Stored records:
= = = = = = =

-- ==== Sys2Proof/Laws/PerInstr.lean ====
section
/-! SUPPORT. The family RoundTrip: the fields of each well-formed instruction parse back to it, in the format its
major names (R147 to R176). -/

set_option Elab.async false
set_option linter.unusedSimpArgs false

namespace Sys2Proof.Laws

/-- The layout of a well-formed instruction has the format its major names, and parses back to it. -/
def RoundTrip.Statement (i : Instr) : Prop :=
  i.wf = true → Format.ofMajor i.layout.1 = .ok i.layout.2.format ∧ parseLayout i.layout.1 i.layout.2 = .ok i

/-- A step of the device is no syllable. -/
theorem RoundTrip.of_not_wf {i : Instr} (h : i.wf = false) : RoundTrip.Statement i := by
  intro hw; rw [h] at hw; cases hw
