-- ==== Sys2Proof/Tests/Slice0.lean ====
section
/-! SUPPORT. Tests: words from the encoding tables, ill-formed syllables, and for each statement with hypotheses a state
and operands that meet them, clause by clause. -/

set_option Elab.async false

namespace Sys2Proof.Tests

open Sys2Proof.Machine

/-! ### Words of the encoding tables, field by field -/

/-- A word from its fields: each a place of its lowest bit and a value. -/
def fields (fs : List (Nat × Nat)) : W64 := BitVec.ofNat 64 ((fs.map fun f => f.2 * 2 ^ f.1).sum)

/-- What a word decodes to. -/
def reads (fs : List (Nat × Nat)) (i : Instr) : Bool :=
  match decodeWord (fields fs) with
  | .ok y => y == ⟨false, 0, false, i⟩
  | .error _ => false

/-- A syllable is refused: it is ill-formed, and its encoding decodes to nothing. -/
def refused (i : Instr) : Bool :=
  !(Syllable.mk false 0 false i).wf && match decodeWord (Syllable.mk false 0 false i).encode with
    | .ok _ => false
    | .error _ => true

/-! ### A small machine -/

/-- A result of a meaning's part, and a question about it. -/
def via {α : Type} (r : Except Stop (α × State)) (f : α → State → Bool) : Bool :=
  match r with
  | .ok (x, s) => f x s
  | .error _ => false

/-- The state that exec answers, and a question about it. -/
def after (o : Host.Outcome State Fault Refusal) (f : State → Bool) : Bool :=
  match o with
  | .next t => f t
  | _ => false

/-- Page tables in HBM that map the first GB of ASID 0 onto itself with C = 0, and R, W, X and U set; behind them the
records that tests place. -/
def tmem : Mem :=
  Mem.write (Mem.write (Mem.write [] 0 (leBytes 8 0x100001)) 0x100000 (leBytes 8 0x300001)) 0x300000 (leBytes 8 0x3F)

def tpage : TlbEntry := ⟨0, 0, 30, 0, 15⟩

/-- A context with values in g0 to g7, a bit in bq, and images in v0 to v3. -/
def tctx : Ctx := { Ctx.start with
  halted := false
  scalars := [(0, oneEntry 12), (1, oneEntry 5), (2, oneEntry 4096), (3, oneEntry 64), (4, oneEntry 0), (5, oneEntry 1),
    (6, oneEntry 32), (7, oneEntry 3), (61, oneEntry 1)]
  vectors := [(0, ⟨[.ready 7 0], false, false, .live, none⟩), (1, ⟨[.ready 9 0], false, false, .live, none⟩),
    (2, ⟨[.ready 1 0], false, false, .live, none⟩), (3, ⟨[.ready 0 0], false, false, .live, none⟩)] }

def tteam : Team := { Team.none with
  age := 4
  vregs := 16
  regTop := 132
  wTop := 164
  yTop := 228
  spadTop := 292
  l1Top := 320
  ctxs := [(0, tctx)] }

def tcore : Core := { Core.reset with resident := true, team := tteam, live := BitVec.allOnes 512, itlb := [tpage], dtlb := [tpage] }

def tchip : Chip := { Chip.reset with live := true }

def thub : Hub := { Hub.reset with
  owner := 1
  ready := true
  booted := true
  challenged := [0]
  livemask := 3
  tvec := 64
  rated := 900 }

/-- Core 0 runs one context on chiplet 0, beside the live chiplet 1; port 0 owns the device. -/
def ts : State := { State.reset with
  now := 100000000
  mem := tmem
  cores := [(0, tcore)]
  chips := [(0, tchip), (1, tchip)]
  hub := thub }

/-- The machine with its context, its team, its core or its hub changed, and with a cluster that issues. -/
def tsCtx (f : Ctx → Ctx) : State := ts.modCtx 0 0 f
def tsTeam (f : Team → Team) : State := ts.modTeam 0 f
def tsHub (f : Hub → Hub) : State := { ts with hub := f ts.hub }
def onCl (cl : Cluster) (s : State) : State := { s with issue := { Issue.idle with cluster := cl } }

/-- The machine with bytes at an address. -/
def tsBytes (a : Nat) (bs : List Byte) : State := { ts with mem := Mem.write tmem a bs }

def r0 : Src := ⟨.pop, 0⟩
def r1 : Src := ⟨.pop, 1⟩
def d9 : Dst := ⟨.push, 9⟩

/-! ### Decoding -/

theorem test_decode_nop : decodeWord 0 = .ok ⟨false, 0, false, .nop⟩ := by decide +kernel
theorem test_decode_add : reads [(56, 1), (41, 3), (33, 64 + 1), (25, 2)] (.add ⟨.push, 3⟩ ⟨.keep, 1⟩ ⟨.pop, 2⟩) = true := by
  decide +kernel
theorem test_decode_lih : decodeWord 0x08008283579BDE08 =
    .ok ⟨false, 0, false, .lih ⟨.replace, 1⟩ ⟨.keep, 1⟩ 0xABCDEF⟩ := by decide +kernel
theorem test_decode_br : reads [(56, 0x20), (9, 0xFFFFFFFF)] (.br 0xFFFFFFFF) = true := by decide +kernel
theorem test_decode_csrr : reads [(56, 0x29), (41, 4), (17, 0x80)] (.csrr ⟨.push, 4⟩ 0x80) = true := by decide +kernel
theorem test_decode_ld : reads [(56, 0x30), (41, 5), (33, 64 + 2), (25, 63), (9, 0), (6, 2), (4, 2), (0, 2)]
    (.ld .n32 ⟨.push, 5⟩ ⟨⟨.keep, 2⟩, ⟨.pop, 63⟩, 0, .own false false .y⟩) = true := by decide +kernel
theorem test_decode_vadd : reads [(56, 0x50), (41, 1), (33, 2), (25, 3), (17, 64 + 4), (0, 4)]
    (.vadd .fp32 .rne ⟨.push, 1⟩ ⟨.pop, 2⟩ ⟨.pop, 3⟩ (some ⟨.keep, 4⟩)) = true := by decide +kernel
theorem test_decode_amo : reads [(56, 0x39), (33, 1), (25, 2), (12, 3), (9, 4), (7, 3)]
    (.amo .add .n64 .pkg .acqRel ⟨.pop, 1⟩ ⟨.pop, 2⟩) = true := by decide +kernel
theorem test_decode_lock : reads [(56, 0x3B), (33, 7), (5, 2), (3, 1), (0, 5)] (.lock .x 1 .line ⟨.pop, 7⟩) = true := by
  decide +kernel

/-! ### Ill-formed syllables -/

theorem test_refuse_lq_destination : refused (.add ⟨.push, 60⟩ r0 r1) = true := by decide +kernel
theorem test_refuse_hold_of_ctx : refused (.add d9 ⟨.hold, 62⟩ r1) = true := by decide +kernel
theorem test_refuse_cc_un : refused (.cmp .un 1 r0 r1) = true := by decide +kernel
theorem test_refuse_loop_register : refused (.loop 56 0 0) = true := by decide +kernel
theorem test_refuse_loop_stages : refused (.loop 0 0 9) = true := by decide +kernel
theorem test_refuse_csr : refused (.csrr d9 0x05) = true := by decide +kernel
theorem test_refuse_vldr_bi4 : refused (.vldr .bi4 ⟨.push, 0⟩ ⟨r0, r1, 0, .virt⟩) = true := by decide +kernel
theorem test_refuse_amo_float_add : refused (.amo .add .f32 .ctx .relaxed r0 r1) = true := by decide +kernel
theorem test_refuse_red_type : refused (.red .fadd .n32 .ctx false r0 r1) = true := by decide +kernel
theorem test_refuse_vadd_integer : refused (.vadd .i32 .rne ⟨.push, 0⟩ ⟨.pop, 1⟩ ⟨.pop, 2⟩ none) = true := by
  decide +kernel
theorem test_refuse_unsigned_wrap : refused (.viadd .i32 true false ⟨.push, 0⟩ ⟨.pop, 1⟩ ⟨.pop, 2⟩ none) = true := by
  decide +kernel
theorem test_refuse_vcmp_code : refused (.vcmp .ltn .fp32 ⟨.push, 0⟩ ⟨.pop, 1⟩ ⟨.pop, 2⟩ none) = true := by decide +kernel
theorem test_refuse_vsel_format : refused (.vsel .bi6 ⟨.push, 0⟩ ⟨.pop, 1⟩ ⟨.pop, 2⟩ ⟨.pop, 3⟩) = true := by decide +kernel
theorem test_refuse_vcvt_part : refused (.vcvt .fp32 .fp32 .rne 1 ⟨.push, 0⟩ ⟨.pop, 1⟩) = true := by decide +kernel
theorem test_refuse_vtobi_part : refused (.vtobi .bi8 .fp32 .rne 1 ⟨.push, 0⟩ ⟨.pop, 1⟩) = true := by decide +kernel
theorem test_refuse_vscanr_rounding : refused (.vscanr .i32 .rup ⟨.push, 0⟩ ⟨.pop, 1⟩ none) = true := by decide +kernel
theorem test_refuse_vredr_unsigned_sum : refused (.vredr .add .i32 .rne true ⟨.push, 0⟩ ⟨.pop, 1⟩ none) = true := by
  decide +kernel
theorem test_refuse_vtopkr_format : refused (.vtopkr .fp16 ⟨.push, 0⟩ ⟨.pop, 1⟩ r0 none) = true := by decide +kernel
theorem test_refuse_vbuck_unsigned : refused (.vbuck .fp32 true ⟨.push, 0⟩ ⟨.pop, 1⟩ ⟨.pop, 2⟩ r0) = true := by
  decide +kernel
theorem test_refuse_vli_wide : refused (.vli .bf16 ⟨.push, 0⟩ 0x10000) = true := by decide +kernel
theorem test_refuse_oclaim_none : refused (.oclaim 0 0) = true := by decide +kernel
theorem test_refuse_oclaim_many : refused (.oclaim 0 65) = true := by decide +kernel
theorem test_refuse_mwait : refused (.mwait 9) = true := by decide +kernel
theorem test_device_step_is_no_syllable : (Syllable.mk false 0 false .dispatch).wf = false := by decide +kernel
theorem test_refuse_major : (decodeWord (fields [(56, 0x09)])).toOption = none := by decide +kernel
theorem test_refuse_impure_nop : (decodeWord 1).toOption = none := by decide +kernel
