/-- R46 to R49: SETR, SETG, SETB and SETA complete; the named field takes the operand's low bits, every other bit of `PIX`
(other fields and padding) and everything else stays. On the bus the operand is `cmd_data[CW-1:0]`. -/
def Obligations.SetCommandsReplaceOneField : Prop :=
  ∀ (s : State) (x : Word s.fmt.W), s.fmt.wf = true → s.pix = some x →
    (∀ v, (∃ y, exec (.setr v) s = .next (s.setPix y) ∧ FieldReplaced s.fmt .red v x y) ∧
      (∃ y, exec (.setg v) s = .next (s.setPix y) ∧ FieldReplaced s.fmt .green v x y) ∧
      (∃ y, exec (.setb v) s = .next (s.setPix y) ∧ FieldReplaced s.fmt .blue v x y) ∧
      (∃ y, exec (.seta v) s = .next (s.setPix y) ∧ FieldReplaced s.fmt .alpha v x y)) ∧
    ∀ p ∈ [((0b100 : OpField), Channel.red), (0b101, .green), (0b110, .blue), (0b111, .alpha)],
      ∀ data, ∃ y, sampleEdge s (.present p.1 data) = .next (s.setPix y) ∧
        FieldReplaced s.fmt p.2 (data.toNat % 2 ^ s.fmt.CW) x y

/-- R26: what each command does to the padding bits. -/
def Obligations.PaddingBitsPerCommand : Prop :=
  ∀ (s : State) (x : Word s.fmt.W), s.fmt.wf = true → s.pix = some x →
    (∀ raw, ∃ y, exec (.load raw) s = .next (s.setPix y) ∧
      y &&& paddingMask s.fmt = BitVec.ofNat s.fmt.W raw &&& paddingMask s.fmt) ∧
    (∀ r g b a, ∃ y, exec (.pack r g b a) s = .next (s.setPix y) ∧ y &&& paddingMask s.fmt = 0) ∧
    (∀ c v, ∃ y, exec (setCommand c v) s = .next (s.setPix y) ∧
      y &&& paddingMask s.fmt = x &&& paddingMask s.fmt) ∧
    ∃ y, exec .nop s = .next (s.setPix y) ∧ y &&& paddingMask s.fmt = x &&& paddingMask s.fmt

/-- 20_memory.md section 3: a command run again at once with the same operands changes nothing more. -/
def Obligations.CommandsAreIdempotent : Prop :=
  ∀ (i : Instr) (s t : State), exec i s = .next t → exec i t = .next t

/-! ## The channel laws -/

/-- R50: a set channel reads back its value, truncated to the channel's width; after the set command of a channel with a value
in its range, the channel reads that value. -/
def Obligations.SetChannelReadsBack : Prop :=
  ∀ (s : State) (x : Word s.fmt.W), s.fmt.wf = true → s.pix = some x → ∀ (c : Channel) (v : Nat),
    channelOf s.fmt (insertField s.fmt x c v) c = v &&& widthMask s.fmt c ∧
    (v < 2 ^ s.fmt.width c → ∃ y, exec (setCommand c v) s = .next (s.setPix y) ∧ channelOf s.fmt y c = v)

/-- R51: setting one channel leaves every other channel and the padding bits unchanged. -/
def Obligations.SetChannelLeavesOthers : Prop :=
  ∀ f : Format, f.wf = true → ∀ (x : Word f.W) (c : Channel) (v : Nat),
    (∀ d, d ≠ c → channelOf f (insertField f x c v) d = channelOf f x d) ∧
    insertField f x c v &&& paddingMask f = x &&& paddingMask f

/-- R52: a zero-width channel reads 0 and every write to it is a no-op. -/
def Obligations.ZeroWidthChannelIsInert : Prop :=
  ∀ (f : Format) (c : Channel), f.width c = 0 → ∀ (x : Word f.W) (v : Nat),
    channelOf f x c = 0 ∧ insertField f x c v = x

/-- 41_channel_set.md section 2, the further identities 1, 2, 3 and 5. -/
def Obligations.FurtherChannelIdentities : Prop :=
  ∀ f : Format, f.wf = true → ∀ (x : Word f.W) (c : Channel) (v u : Nat),
    insertField f (insertField f x c v) c u = insertField f x c u ∧
    (∀ d, d ≠ c → insertField f (insertField f x c v) d u = insertField f (insertField f x d u) c v) ∧
    insertField f x c (channelOf f x c) = x ∧
    channelOf f x c ≤ 2 ^ f.width c - 1

/-- 41_channel_set.md section 2, identity 4: CLEAR and then the four sets in any order, run on the port, leave the same state
as one PACK, which reads back its four operands. -/
def Obligations.SetsInAnyOrderEqualPack : Prop :=
  ∀ (s : State) (x : Word s.fmt.W), s.fmt.wf = true → s.pix = some x →
    ∀ (r g b a : Nat) (sets : List Instr), sets.Perm [.setr r, .setg g, .setb b, .seta a] →
      ∃ y : Word s.fmt.W,
        run 5 (s.withPort (((Instr.load 0 :: sets).map (PortSample.command s.fmt)) ++ s.port)) = .next (s.setPix y) ∧
        exec (.pack r g b a) s = .next (s.setPix y) ∧
        (∀ c, channelOf s.fmt y c = packValue r g b a c &&& widthMask s.fmt c) ∧
        y &&& paddingMask s.fmt = 0

/-- R15: `ChannelOf` reads the bits of the field, moved to bit 0; so it lies in `[0, 2^w_c - 1]`, and is 0 for an empty
field. -/
def Obligations.ChannelOfReadsTheField : Prop :=
  ∀ f : Format, f.wf = true → ∀ (x : Word f.W) (c : Channel),
    (∀ i, (channelOf f x c).testBit i = (decide (i < f.width c) && x.getLsbD (f.offset c + i))) ∧
    channelOf f x c ≤ 2 ^ f.width c - 1 ∧ (f.width c = 0 → channelOf f x c = 0)

/-- 00_scope.md section 4: the four field masks and the padding mask divide the word among them, no bit missing and none
shared. -/
def Obligations.MasksPartitionTheWord : Prop :=
  ∀ f : Format, f.wf = true →
    fieldMask f .red ||| fieldMask f .green ||| fieldMask f .blue ||| fieldMask f .alpha ||| paddingMask f =
      BitVec.allOnes f.W ∧
    (∀ c d, c ≠ d → fieldMask f c &&& fieldMask f d = 0) ∧
    ∀ c, fieldMask f c &&& paddingMask f = 0

/-! ## Encoding -/

/-- R36, R42: decoding the command word of a well-formed command gives the command back, for every format. -/
def Obligations.DecodeOfEncode : Prop :=
  ∀ (f : Format) (i : Instr), i.wf f = true → decodeWord f (encode f i) = .ok i

/-- 30_encoding.md sections 1 and 2: what the decoder gives is a command the assembler could write, under the opcode it
was read from. -/
def Obligations.DecodedCommandIsWellFormed : Prop :=
  ∀ (f : Format) (op : OpField) (data : BitVec f.DW) (i : Instr), decode f op data = .ok i →
    i.wf f = true ∧ opcode i = op

/-- R38, R39: every value of `cmd_op` selects the command of the opcode map, `011` none; every operand is the unsigned field
of `cmd_data` that the rule's table names; every other bit is ignored. -/
def Obligations.OpcodeMapAndOperands : Prop :=
  ∀ (f : Format) (data : BitVec f.DW),
    decode f 0b000 data = .ok .nop ∧
    decode f 0b001 data = .ok (.load (data.toNat % 2 ^ f.W)) ∧
    decode f 0b010 data = .ok (.pack (data.toNat % 2 ^ f.CW) (data.toNat / 2 ^ f.CW % 2 ^ f.CW)
      (data.toNat / 2 ^ (2 * f.CW) % 2 ^ f.CW) (data.toNat / 2 ^ (3 * f.CW) % 2 ^ f.CW)) ∧
    decode f 0b011 data = .error .reservedOpcode ∧
    decode f 0b100 data = .ok (.setr (data.toNat % 2 ^ f.CW)) ∧
    decode f 0b101 data = .ok (.setg (data.toNat % 2 ^ f.CW)) ∧
    decode f 0b110 data = .ok (.setb (data.toNat % 2 ^ f.CW)) ∧
    decode f 0b111 data = .ok (.seta (data.toNat % 2 ^ f.CW))

/-- R41: `cmd_valid = 0` presents no command whatever the other ports hold and has the effect of NOP; `011` is the only value
of `cmd_op` that is no command, and every value of `cmd_data` is a legal operand. -/
def Obligations.OnlyReservedOpcodeIsNoCommand : Prop :=
  (∀ (s : State) (x : Word s.fmt.W), s.fmt.wf = true → s.pix = some x → ∀ op data,
    sampleEdge s { rst := false, cmdValid := false, cmdOp := op, cmdData := data } = exec .nop s) ∧
  ∀ (f : Format) (op : OpField) (data : BitVec f.DW), (∃ i, decode f op data = .ok i) ↔ op ≠ 0b011

/-- Command words of 95_test_vectors.md decode to the commands they are listed for. -/
def Obligations.ListedWordsDecode : Prop :=
  decodeWord Format.rgba8888 0x278563412 = .ok (.pack 0x12 0x34 0x56 0x78) ∧
  decodeWord Format.rgba8888 0x5000000FF = .ok (.setg 0xFF) ∧
  decodeWord Format.rgba5551 0x1ABCD1234 = .ok (.load 0x1234) ∧
  decodeWord Format.rgb565 0x7000000AB = .ok (.seta 0xAB) ∧
  decodeWord Format.rgb565 0x400000022 = .ok (.setr 0x22) ∧
  decodeWord Format.rgb888x 0x600000011 = .ok (.setb 0x11) ∧
  decodeWord Format.rgb565 0x0FFFFFFFF = .ok .nop ∧
  decodeWord Format.rgb565 0x300000000 = .error .reservedOpcode

/-- 30_encoding.md section 4: an assembled line presents its command, pseudo-commands expanded; an operand that does not fit
is refused; RESET asserts `rst` and presents no command. -/
def Obligations.AssembledLinePresentsItsCommand : Prop :=
  ∀ f : Format,
    (∀ (l : AsmLine) (i : Instr), l.expand = some i →
      (i.wf f = true → ∃ e, assembleLine f l = .ok e ∧ e.rst = false ∧ e.cmdValid = true ∧
        decode f e.cmdOp e.cmdData = .ok i) ∧
      (i.wf f = false → assembleLine f l = .error .operandTooWide)) ∧
    AsmLine.clear.expand = some (.load 0) ∧
    (∀ v, (AsmLine.set .red v).expand = some (.setr v) ∧ (AsmLine.set .green v).expand = some (.setg v) ∧
      (AsmLine.set .blue v).expand = some (.setb v) ∧ (AsmLine.set .alpha v).expand = some (.seta v)) ∧
    ∃ e, assembleLine f .reset = .ok e ∧ e.rst = true ∧ e.cmdValid = false

/-! ## The format -/

/-- R9: for a positive `W` a format is admitted exactly when every field lies inside the word, no two fields share a bit and
every field fits the channel type; an admitted format has its four widths sum to at most `W`; any other is refused. -/
def Obligations.FormatCheckSaysWhatItMust : Prop :=
  ∀ f : Format, 0 < f.W →
    (f.wf = true ↔
      (∀ c, f.offset c + f.width c ≤ f.W) ∧
      (∀ c d, c ≠ d → ∀ i, ¬ (InField f c i ∧ InField f d i)) ∧
      ∀ c, f.width c ≤ f.CW) ∧
    (f.wf = true → f.wR + f.wG + f.wB + f.wA ≤ f.W) ∧
    (f.wf = true → elaborate f = .next (State.powerUp f)) ∧
    (f.wf = false → elaborate f = .refused .illFormedFormat)

/-- A block whose format fails the check has no step, no command and no output (derived from 00_scope.md R9's 'the model
refuses' and 60_exceptions.md section 1; that each of the three refuses is the model's choice, log 5). -/
def Obligations.IllFormedFormatHasNoBehaviour : Prop :=
  ∀ s : State, s.fmt.wf = false →
    step s = .refused .illFormedFormat ∧ s.pixOut = .refused .illFormedFormat ∧
    ∀ i, exec i s = .refused .illFormedFormat

/-- 00_scope.md section 3: the five standard formats are admitted and have the masks, padding and sizes of the table. -/
def Obligations.StandardFormatsMatchTheTable : Prop :=
  (∀ f ∈ Format.standard, f.wf = true ∧ f.DW = 32) ∧
  Format.standard.map (fun f => [f.W, (fieldMask f .red).toNat, (fieldMask f .green).toNat, (fieldMask f .blue).toNat,
      (fieldMask f .alpha).toNat, (paddingMask f).toNat, f.bitsPerPixel, f.bytesPerPixel]) =
    [[32, 0x000000FF, 0x0000FF00, 0x00FF0000, 0xFF000000, 0, 32, 4],
     [16, 0x000F, 0x00F0, 0x0F00, 0xF000, 0, 16, 2],
     [16, 0x001F, 0x03E0, 0x7C00, 0x8000, 0, 16, 2],
     [32, 0x000000FF, 0x0000FF00, 0x00FF0000, 0, 0xFF000000, 24, 3],
     [16, 0x001F, 0x07E0, 0xF800, 0, 0, 16, 2]]

/-! ## Reset, the port, and runs -/

/-- R62, R56: at an edge with `rst = 1`, `PIX` becomes 0 whatever `PIX` held and whatever the other ports hold, even the reserved
opcode, and nothing else changes but that the edge has passed. -/
def Obligations.ResetClearsPix : Prop :=
  ∀ (s : State) (valid : Bool) (op : OpField) (data : BitVec s.fmt.DW) (es : List (PortSample s.fmt.DW)),
    s.fmt.wf = true → s.port = { rst := true, cmdValid := valid, cmdOp := op, cmdData := data } :: es →
    step s = .next { fmt := s.fmt, pix := some 0, port := es }

/-- R27: right after reset `PIX` is 0 and `pix_out` reads 0; elaboration leaves `PIX` without a value; and in every state before
the first reset, whatever the host is still to drive, a read of `pix_out` faults. -/
def Obligations.PixOutAroundFirstReset : Prop :=
  (∀ f : Format, f.wf = true → (State.resetOf f).pix = some 0 ∧ (State.resetOf f).pixOut = .next 0) ∧
  (∀ (f : Format) (s : State), elaborate f = .next s → s.fmt.wf = true ∧ s.pix = none) ∧
  ∀ s : State, s.fmt.wf = true → s.pix = none → s.pixOut = .fault .pixOutReadBeforeReset

/-- 70_reset_and_hazards.md section 2: elaboration and one edge with `rst = 1` lead to the state every run starts from. -/
def Obligations.BootLeadsToResetState : Prop :=
  ∀ (f : Format) (e : PortSample f.DW), f.wf = true → e.rst = true →
    step ((State.powerUp f).withPort [e]) = .next (State.resetOf f)

/-- R24: in a running block `pix_out` reads `PIX`, now and after every step. -/
def Obligations.PixOutFollowsPix : Prop :=
  ∀ s : State, s.Running →
    (∃ x, s.pix = some x ∧ s.pixOut = .next x) ∧
    ∀ t, step s = .next t → ∃ y, t.pix = some y ∧ t.pixOut = .next y

/-- The model's choice of log 4, from 70_reset_and_hazards.md sections 2 and 3: before the first reset every command is
refused, and an edge with neither reset nor command leaves the block as it is. -/
def Obligations.CommandBeforeResetIsRefused : Prop :=
  ∀ s : State, s.fmt.wf = true → s.pix = none →
    (∀ i, exec i s = .refused .commandBeforeReset) ∧
    ∀ op data, sampleEdge s { rst := false, cmdValid := false, cmdOp := op, cmdData := data } = .next s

= = = = = = =

Task statement:
Please filter the data down to the lines containing the word "csrr".

Your solution:
theorem test_decode_csrr : reads [(56, 0x29), (41, 4), (17, 0x80)] (.csrr ⟨.push, 4⟩ 0x80) = true := by decide +kernel
theorem test_refuse_csr : refused (.csrr d9 0x05) = true := by decide +kernel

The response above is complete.